# [YOUR GOAL]
Within the listing below, please show every line carrying the string "DEFINITION".
START STORED DATA
-- ==== Sys2Proof/Machine/Yober.lean ====
section
/-! DEFINITION. The Yober measuring island (R574 to R603): the mailbox, the commands a triad puts into it, records, the
seal, the audit trail, resets. What its firmware decides is opaque (log 21). -/

namespace Sys2Proof.Machine

def State.upYob (s : State) (f : Yober → Yober) : State := { s with yob := f s.yob }

/-! ### The mailbox (R583, R592) -/

def mboxNat (s : State) (off n : Nat) : Nat := natLE ((List.range n).map fun i => sparseGet s.yob.mbox (off + i) 0)

def mboxPut (s : State) (off : Nat) (bs : List Byte) : State :=
  match bs with
  | [] => s
  | b :: t => mboxPut (s.upYob fun y => { y with mbox := sparsePut y.mbox off b 0 }) (off + 1) t

def cqProdOf (s : State) : Nat := mboxNat s 0 4
def cqConsOf (s : State) : Nat := mboxNat s 4 4
def rrProdOf (s : State) : Nat := mboxNat s 0x4000 4
def rrConsOf (s : State) : Nat := mboxNat s 0x4004 4

/-- The firmware image of a slot, the one in use and the other one. -/
def yobImage (y : Yober) (b : Bool) : List Byte := if b then y.fwB else y.fwA
def yobActive (y : Yober) : List Byte := yobImage y y.activeB

/-- The image without its signature (R598, R599). -/
def imageBody (l : List Byte) : List Byte := l.take (l.length - 64)

def imageChecksum (l : List Byte) : Nat := (crc32c (imageBody l)).toNat
def imageVersion (l : List Byte) : Nat := leAt l 0x10 4

/-- The signature of an island image is good (R599). -/
def imageOk (l : List Byte) : Bool :=
  decide (64 < l.length) && Config.ecdsaValid (bytesBE 32 Config.fuseYoberKeyHash.toNat) (imageBody l) (l.drop (l.length - 64))

def paramChecksum (y : Yober) : Nat := (crc32c (y.params.flatMap fun p => p.2)).toNat

def yobFlags (y : Yober) : Nat :=
  (y.status == 1).toNat + (y.status == 2).toNat * 2 + y.sealed.toNat * 4 + y.mkey.isSome.toNat * 8 + y.verified.toNat * 16

/-- The status page (R589); it reads zero while the island resets. -/
def statusPage (y : Yober) : List Byte :=
  if y.status = 0 then []
  else [yobFlags y, imageChecksum (yobActive y), imageVersion (yobActive y), y.events, paramChecksum y, y.nonce.toNat,
        y.backlog.length].flatMap (bytesLE 4)

/-- One octet of the mailbox as read. -/
def mboxByte (s : State) (off : Nat) : Byte :=
  if 0x40 ≤ off ∧ off < 0x100 then (statusPage s.yob).getD (off - 0x40) 0 else sparseGet s.yob.mbox off 0

def mboxRead (s : State) (off n : Nat) : List Byte := (List.range n).map fun i => mboxByte s (off + i)

/-- A write of CQ_PROD (R585). -/
def writeCqProd (s : State) (v : Nat) : State := if v < 60 ∧ v ≠ cqConsOf s then mboxPut s 0 (bytesLE 4 v) else s

/-- A write of RR_CONS (R592). -/
def writeRrCons (s : State) (v : Nat) : State := if v < 255 then mboxPut s 0x4004 (bytesLE 4 v) else s

/-- CQ_PROD: whichever triad writes (R582). -/
def execCqProd (_w : TriadId) (v : BitVec 32) (s : State) : Host.Outcome State Fault Refusal :=
  .next (writeCqProd s v.toNat)

def execRrCons (_w : TriadId) (v : BitVec 32) (s : State) : Host.Outcome State Fault Refusal :=
  .next (writeRrCons s v.toNat)

/-- Slot i belongs to the island (R585). -/
def islandOwns (s : State) (i : Nat) : Bool :=
  decide ((i + 60 - cqConsOf s) % 60 < (cqProdOf s + 60 - cqConsOf s) % 60)

/-- Whether a triad store may change the octet at an offset (R585). -/
def mboxOpen (s : State) (off : Nat) : Bool :=
  decide (0x100 ≤ off ∧ off < 0x1000) && !islandOwns s ((off - 0x100) / 64)

/-- A word of the mailbox after a store of octets at an offset covers part of it; none where it covers nothing of it. -/
def wordAfter (s : State) (a off : Nat) (bs : List (Byte × Bool)) : Option Nat :=
  let l := (List.range 4).map fun i =>
    if off ≤ a + i ∧ (bs.getD (a + i - off) (0, false)).2 = true then some (bs.getD (a + i - off) (0, false)).1 else none
  if l.any Option.isSome then
    some (natLE ((List.range 4).map fun i => ((l.getD i none).getD (sparseGet s.yob.mbox (a + i) 0))))
  else none

/-- Octets stored into open slots. -/
def mboxSlots (s : State) (off : Nat) : List (Byte × Bool) → State
  | [] => s
  | (b, en) :: t => mboxSlots (if en && mboxOpen s off then mboxPut s off [b] else s) (off + 1) t

/-- A triad's store to the mailbox (R585, R592). -/
def mboxWrite (s : State) (off : Nat) (bs : List (Byte × Bool)) : State :=
  let s1 := mboxSlots s off bs
  let s2 := match wordAfter s 0 off bs with | some v => writeCqProd s1 v | none => s1
  match wordAfter s 0x4004 off bs with | some v => writeRrCons s2 v | none => s2

/-! ### Keys and the audit trail (R587, R594 to R597) -/

def rkeyOf (mkey : List Byte) : List Byte := hmac mkey (ascii "YRK1")

/-- 16 octets under RKEY; a free value while there is no MKEY (log 21). -/
def yobSign (s : State) (body : List Byte) : State × List Byte :=
  match s.yob.mkey with
  | some k => (s, (hmac (rkeyOf k) body).take 16)
  | none =>
    let (a, s) := s.draw
    let (b, s) := s.draw
    (s, bytesLE 8 a.toNat ++ bytesLE 8 b.toNat)

/-- Octets 32 to 47 of the entry before the next one; of an empty trail free values (log 21). -/
def auditPrev (s : State) : State × List Byte :=
  match s.yob.audit with
  | e :: _ => (s, sliceOf e 32 16)
  | [] =>
    let (a, s) := s.draw
    let (b, s) := s.draw
    (s, bytesLE 8 a.toNat ++ bytesLE 8 b.toNat)

/-- One audit entry (R596), the newest first. -/
def auditEntry (s : State) (kind : Byte) (sealB : Byte) (pid : Nat) (old new : List Byte) : State :=
  let body := bytesLE 4 s.yob.events ++ bytesLE 8 (now s).toNat ++ [kind, sealB] ++ bytesLE 2 pid ++ padTo old 8 ++ padTo new 8
  let (s, prev) := auditPrev s
  let (s, tag) := yobSign s (prev ++ body)
  s.upYob fun y => { y with audit := ((body ++ tag) :: y.audit).take 1024 }

/-- A fuse is blown (R595). -/
def blowFuse (s : State) : State := genUp (pulse (s.upYob fun y => { y with events := y.events + 1 }) 836) 9

/-! ### Records (R590 to R593) -/

def ringFull (s : State) : Bool := (rrProdOf s + 1) % 255 == rrConsOf s

def ringPut (s : State) (rec : List Byte) : State :=
  let p := rrProdOf s
  let s := mboxPut s (0x4040 + 0x40 * p) rec
  pulse (mboxPut s 0x4000 (bytesLE 4 ((p + 1) % 255))) 833

/-- A record goes to the ring, or behind the backlog. -/
def keepRecord (s : State) (rec : List Byte) : State :=
  let s := s.upYob fun y => { y with lastRecord := rec }
  if s.yob.backlog.isEmpty && !ringFull s then ringPut s rec
  else
    let s := s.upYob fun y => { y with backlog := y.backlog ++ [rec] }
    if s.yob.backlog.length = 2049 then pulse s 834 else s

def unitCodes : List Nat := [0x0001, 0x0002, 0x0010, 0x0011, 0x0012, 0x0020]

/-- An ADC port reads a conversion: its value and the levels the firmware leaves on the port's pins are free (R578; log 21). -/
def convert (s : State) (n : Fin 4) : State :=
  let (w, s) := s.draw
  s.upYob fun y =>
    { y with adc := vmod y.adc n fun p => { p with conv := w.setWidth 24, sclk := w.getLsbD 24, csN := w.getLsbD 25 } }

/-- A record of channel chan (R590, R591). VALUE, UNIT, EXP and the bits VALID to MOTION are the firmware's: free
values (log 21). -/
def makeRecord (s : State) (chan : Byte) : State :=
  let s := if h : 8 ≤ chan.toNat ∧ chan.toNat < 12 then convert s ⟨chan.toNat - 8, by omega⟩ else s
  let (value, s) := s.draw
  let (x, s) := s.draw
  let y := s.yob
  let seq := y.seq + 1
  let st := x.toNat % 16 + (!y.sealed).toNat * 16 + y.cgap.toNat * 32 + y.restart.toNat * 64 + (servoState s != 2).toNat * 128
  let exp := (256 - field x 15 8 % 10) % 256
  let body := bytesLE 8 seq.toNat ++ bytesLE 8 (now s).toNat ++ bytesLE 8 value.toNat
    ++ bytesLE 2 (unitCodes.getD (field x 23 16 % 6) 0) ++ bytesLE 2 st ++ [chan, BitVec.ofNat 8 exp, 0, 0]
    ++ bytesLE 4 y.events ++ bytesLE 4 (imageChecksum (yobActive y)) ++ List.replicate 8 0
  let (s, tag) := yobSign s body
  keepRecord (s.upYob fun y => { y with seq := seq, restart := false, cgap := false }) (body ++ tag)

def backlogFull (s : State) : Bool := decide (4096 ≤ s.yob.backlog.length)

/-- CLK_TNS is stopped (R581, R37). -/
def tnsStopped (s : State) : Bool := s.yob.clkStopped

/-- FIRMWARE_RECORD (R590, R593): a record of the firmware's own. -/
def execFirmwareRecord (chan : Byte) (s : State) : Host.Outcome State Fault Refusal :=
  .next (if s.yob.status = 1 ∧ tnsStopped s = false ∧ backlogFull s = false then makeRecord s chan else s)

/-- RECORD_WRITE (R593): the oldest record of the backlog into a free slot. -/
def execRecordWrite (s : State) : Host.Outcome State Fault Refusal :=
  .next (match s.yob.backlog with
    | [] => s
    | r :: t => if ringFull s || tnsStopped s then s else ringPut (s.upYob fun y => { y with backlog := t }) r)

/-! ### Commands (R584 to R588) -/

structure YobReply where
  state : State
  status : Byte
  result : List Byte

/-- The slot the island takes next: its number and its 64 octets. -/
def yobSlot (s : State) : Option (Nat × List Byte) :=
  let c := cqConsOf s
  if s.yob.status = 0 ∨ tnsStopped s = true ∨ cqProdOf s = c then none else some (c, mboxRead s (0x100 + 0x40 * c) 64)

/-- The response into the slot, CQ_CONS and E0832 (R585). -/
def yobRespond (s : State) (i : Nat) (slot : List Byte) (status : Byte) (result : List Byte) : State :=
  let s := mboxPut s (0x100 + 0x40 * i)
    ([slot.getD 0 0, 0, slot.getD 2 0, slot.getD 3 0, status, 0, 0, 0] ++ padTo result 56)
  pulse (mboxPut s 4 (bytesLE 4 ((i + 1) % 60))) 832

/-- NONCE changes to another value, else free (R587). -/
def newNonce (s : State) : State :=
  let (x, s) := s.draw
  let n : BitVec 32 := x.setWidth 32
  s.upYob fun y => { y with nonce := if n = y.nonce then n + 1 else n }

def yobCommands : List Byte := [0x01, 0x02, 0x10, 0x20, 0x21, 0x22, 0x30, 0x31, 0x32, 0x33, 0x40]

/-- The command row `cmd` runs where the slot next in order holds it. A slot with an unknown CMD is answered 0x01 by
whichever row comes (log 21). In the fault state every command but IDENT is refused (R580). -/
def takeSlot (s : State) (cmd : Byte) (auth : Bool) (run : State → List Byte → YobReply) : State :=
  match yobSlot s with
  | none => s
  | some (i, slot) =>
    let c := slot.getD 0 0
    if c = cmd then
      let carries := auth && !(cmd == 0x22 && s.yob.mkey.isNone)
      let r : YobReply := if s.yob.status = 2 ∧ cmd ≠ 0x02 then ⟨s, 0x0A, []⟩ else run s slot
      let s := if carries then newNonce r.state else r.state
      yobRespond s i slot r.status r.result
    else if yobCommands.contains c then s
    else yobRespond s i slot (if s.yob.status = 2 then 0x0A else 0x01) []
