-- ==== Sys2Proof/Machine/Modes.lean ====
section
/-! DEFINITION. Operating modes, resets of the device and low power (R662 to R680). -/

namespace Sys2Proof.Machine

/-! ### Mode requests (R663 to R666, R675) -/

/-- A refused request (R666). -/
def refuseMode (s : State) (code : Nat) : State :=
  s.up Adr.sysMode fun w => setField (putBit w 15 true) 19 16 code

/-- An active fault of class S or X exists in either unit. -/
def anyFaultSX (s : State) : Bool := anySX s.fcu.a || anySX s.fcu.b

/-- The first check of R665 that refuses OPERATE. -/
def operateRefusal (s : State) : Option Nat :=
  let m := modeOf s
  let lc := lcState s
  if !(m == 1 || m == 4 || m == 3) then some 1
  else if broken s then some 2
  else if !(lc == 1 || lc == 2) then some 3
  else if allTriads.any fun t => !(s.tri t).fenced && !bitOf (s.rd Adr.tapuPwfrz) t.val then some 4
  else if !deviceNormal s || anyDSX s then some 5
  else if allTriads.any fun t => (s.tri t).released && (s.tri t).mode == 2 then some 6
  else none

/-- A request for COMMISSION (1) or SAFE HOLD (4) is refused with this code (R664, R666). -/
def otherRefusal (s : State) (target : Nat) : Option Nat :=
  let m := modeOf s
  if target = 1 then
    if m = 2 ∨ m = 3 then none
    else if m = 4 then (if anyFaultSX s then some 5 else none)
    else some 1
  else if (m = 1 ∨ m = 2 ∨ m = 3) ∧ lcState s ≠ 0 then none
  else some 1

/-- DEGRADED_LIMIT: reported once. -/
def degradedLimit (s : State) : State :=
  if modeOf s = 3 ∧ s.sys.degReported = false ∧ s.sys.degLimit ≤ s.sys.degTicks then
    report { s with sys := { s.sys with degReported := true } } 169 0
  else s

/-- A request for a mode other than DORMANT. A DEGRADED limit that has been reached comes before a request for OPERATE
(R669); while a request for DORMANT is carried out OPERATE is refused, since DORMANT is entered from COMMISSION and SAFE
HOLD only (R664; log 35). -/
def requestMode (s : State) (target : Nat) : State :=
  let s := if target = 2 then degradedLimit s else s
  if modeOf s = target then s
  else if target = 2 ∧ s.sys.dormantDue.isSome then refuseMode s 1
  else
    match if target = 2 then operateRefusal s else otherRefusal s target with
    | some c => refuseMode s c
    | none => setMode s target

def execModeRequestCommission (_w : TriadId) (s : State) : Host.Outcome State Fault Refusal := .next (requestMode s 1)

def execModeRequestOperate (_w : TriadId) (s : State) : Host.Outcome State Fault Refusal := .next (requestMode s 2)

def execModeRequestSafeHold (_w : TriadId) (s : State) : Host.Outcome State Fault Refusal := .next (requestMode s 4)

/-- DORMANT may be entered (R675). -/
def dormantOk (s : State) : Bool :=
  (modeOf s == 1 || modeOf s == 4) && lcState s != 0 && !anyTableRuns s && s.tense.armed.isEmpty
  && (allFin32.all fun c => s.chans[c].state == .idle || s.chans[c].state == .error) && !storeBusy s && !s.sram.wiping

def requestDormant (s : State) (off : Bool) : State :=
  if dormantOk s then
    { s with sys := { s.sys with dormantDue := some off, wakeDue := if s.sys.dormantDue.isSome then s.sys.wakeDue else none } }
  else refuseMode s 7

def execDormantRetainRequest (_w : TriadId) (s : State) : Host.Outcome State Fault Refusal := .next (requestDormant s false)

def execDormantOffRequest (_w : TriadId) (s : State) : Host.Outcome State Fault Refusal := .next (requestDormant s true)

/-- A write of SYS_MODEREQ. -/
def writeModereq (s : State) (v : BitVec 32) : State :=
  match v.toNat % 8 with
  | 1 => requestMode s 1
  | 2 => requestMode s 2
  | 4 => requestMode s 4
  | 5 => requestDormant s (v.getLsbD 4)
  | _ => s

/-! ### DORMANT (R676 to R680) -/

/-- A triad stands at a clause boundary with its gate drained (R676 step 2). -/
def triadStill (x : Triad) : Bool :=
  !x.released || x.fenced
  || (x.repair.isNone && x.slots == 0 && !x.slotOpen && x.closed == none && x.toRelease.isEmpty && x.flying.isEmpty && !x.rollbackDue)

/-- Banks at the entry: On to Retain, or all Off; bank 11 to Retain (R676 steps 4 to 6). -/
def dormantBanks (s : State) (off : Bool) : State :=
  let p := Vector.ofFn fun n : Fin 12 =>
    if n.val = 11 then 1 else if off then 2 else if s.sram.power[n] = 0 then 1 else s.sram.power[n]
  let s := { s with sram := { s.sram with power := p } }
  if off then clearRange s 0 0x1600000 else s

/-- A wake source acts: WAKE code 1 WAKE_N, 2 time, 3 fault reaction (R678, R679). -/
def wakeBy (s : State) (code : Nat) : State :=
  let s' := wakeWith s (if code = 3 then 4 else s.sys.dormantFrom.toNat) code
  if s.sys.dormantOff then s' else writeReady s' 1

/-- WAKE (R678): WAKE_N, where SYS_WAKECFG.PEN enables it. -/
def wakePin (s : State) : State :=
  if bitOf (s.rd Adr.sysWakecfg) 1 then
    if modeOf s = 5 then wakeBy s 1
    else if s.sys.dormantDue.isSome ∧ s.sys.wakeDue = none then { s with sys := { s.sys with wakeDue := some 1 } }
    else s
  else s

def execWake (s : State) : Host.Outcome State Fault Refusal := .next (wakePin s)

/-- WAKE_TIME (R678, R391). -/
def wakeAtTime (s : State) : State :=
  if modeOf s = 5 ∧ bitOf (s.rd Adr.sysWakecfg) 0 = true ∧ atOrAfter (now s) (s.rd Adr.sysWaket) = true then wakeBy s 2 else s

def execWakeTime (s : State) : Host.Outcome State Fault Refusal := .next (wakeAtTime s)

/-! ### DEGRADED (R668) -/

def execDegradedLimit (s : State) : Host.Outcome State Fault Refusal := .next (degradedLimit s)

/-- Seconds left (SYS_DEGSTAT). -/
def degLeft (s : State) : Nat := if modeOf s = 3 then (s.sys.degLimit - s.sys.degTicks) / 400000000 else 0

/-! ### Resets (R670, R671) -/

def execPor (s : State) : Host.Outcome State Fault Refusal := .next (resetTo s .p 1)

def execPinReset (s : State) : Host.Outcome State Fault Refusal := .next (resetTo s .h 2)

/-- DEVICE_RESET: where its cause has made one due (R618, R520, R537, R680). -/
def deviceReset (s : State) (c : DevCause) : State :=
  match c with
  | .classX => if s.fcu.a.xPending || s.fcu.b.xPending then resetTo s .d 3 else s
  | .command => if s.hosts.resetDue = some .command then resetTo s .d 4 else s
  | .lifeCycle => if s.hosts.resetDue = some .lifeCycle then resetTo s .d 5 else s
  | .dormantOffWake => if s.hosts.resetDue = some .dormantOffWake then resetTo s .d 6 else s

def execDeviceReset (cause : DevCause) (s : State) : Host.Outcome State Fault Refusal := .next (deviceReset s cause)

end Sys2Proof.Machine
end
END STORED DATA
# [ANSWER AREA]
/-! DEFINITION. The Yober measuring island (R574 to R603): the mailbox, the commands a triad puts into it, records, the
/-! DEFINITION. Operating modes, resets of the device and low power (R662 to R680). -/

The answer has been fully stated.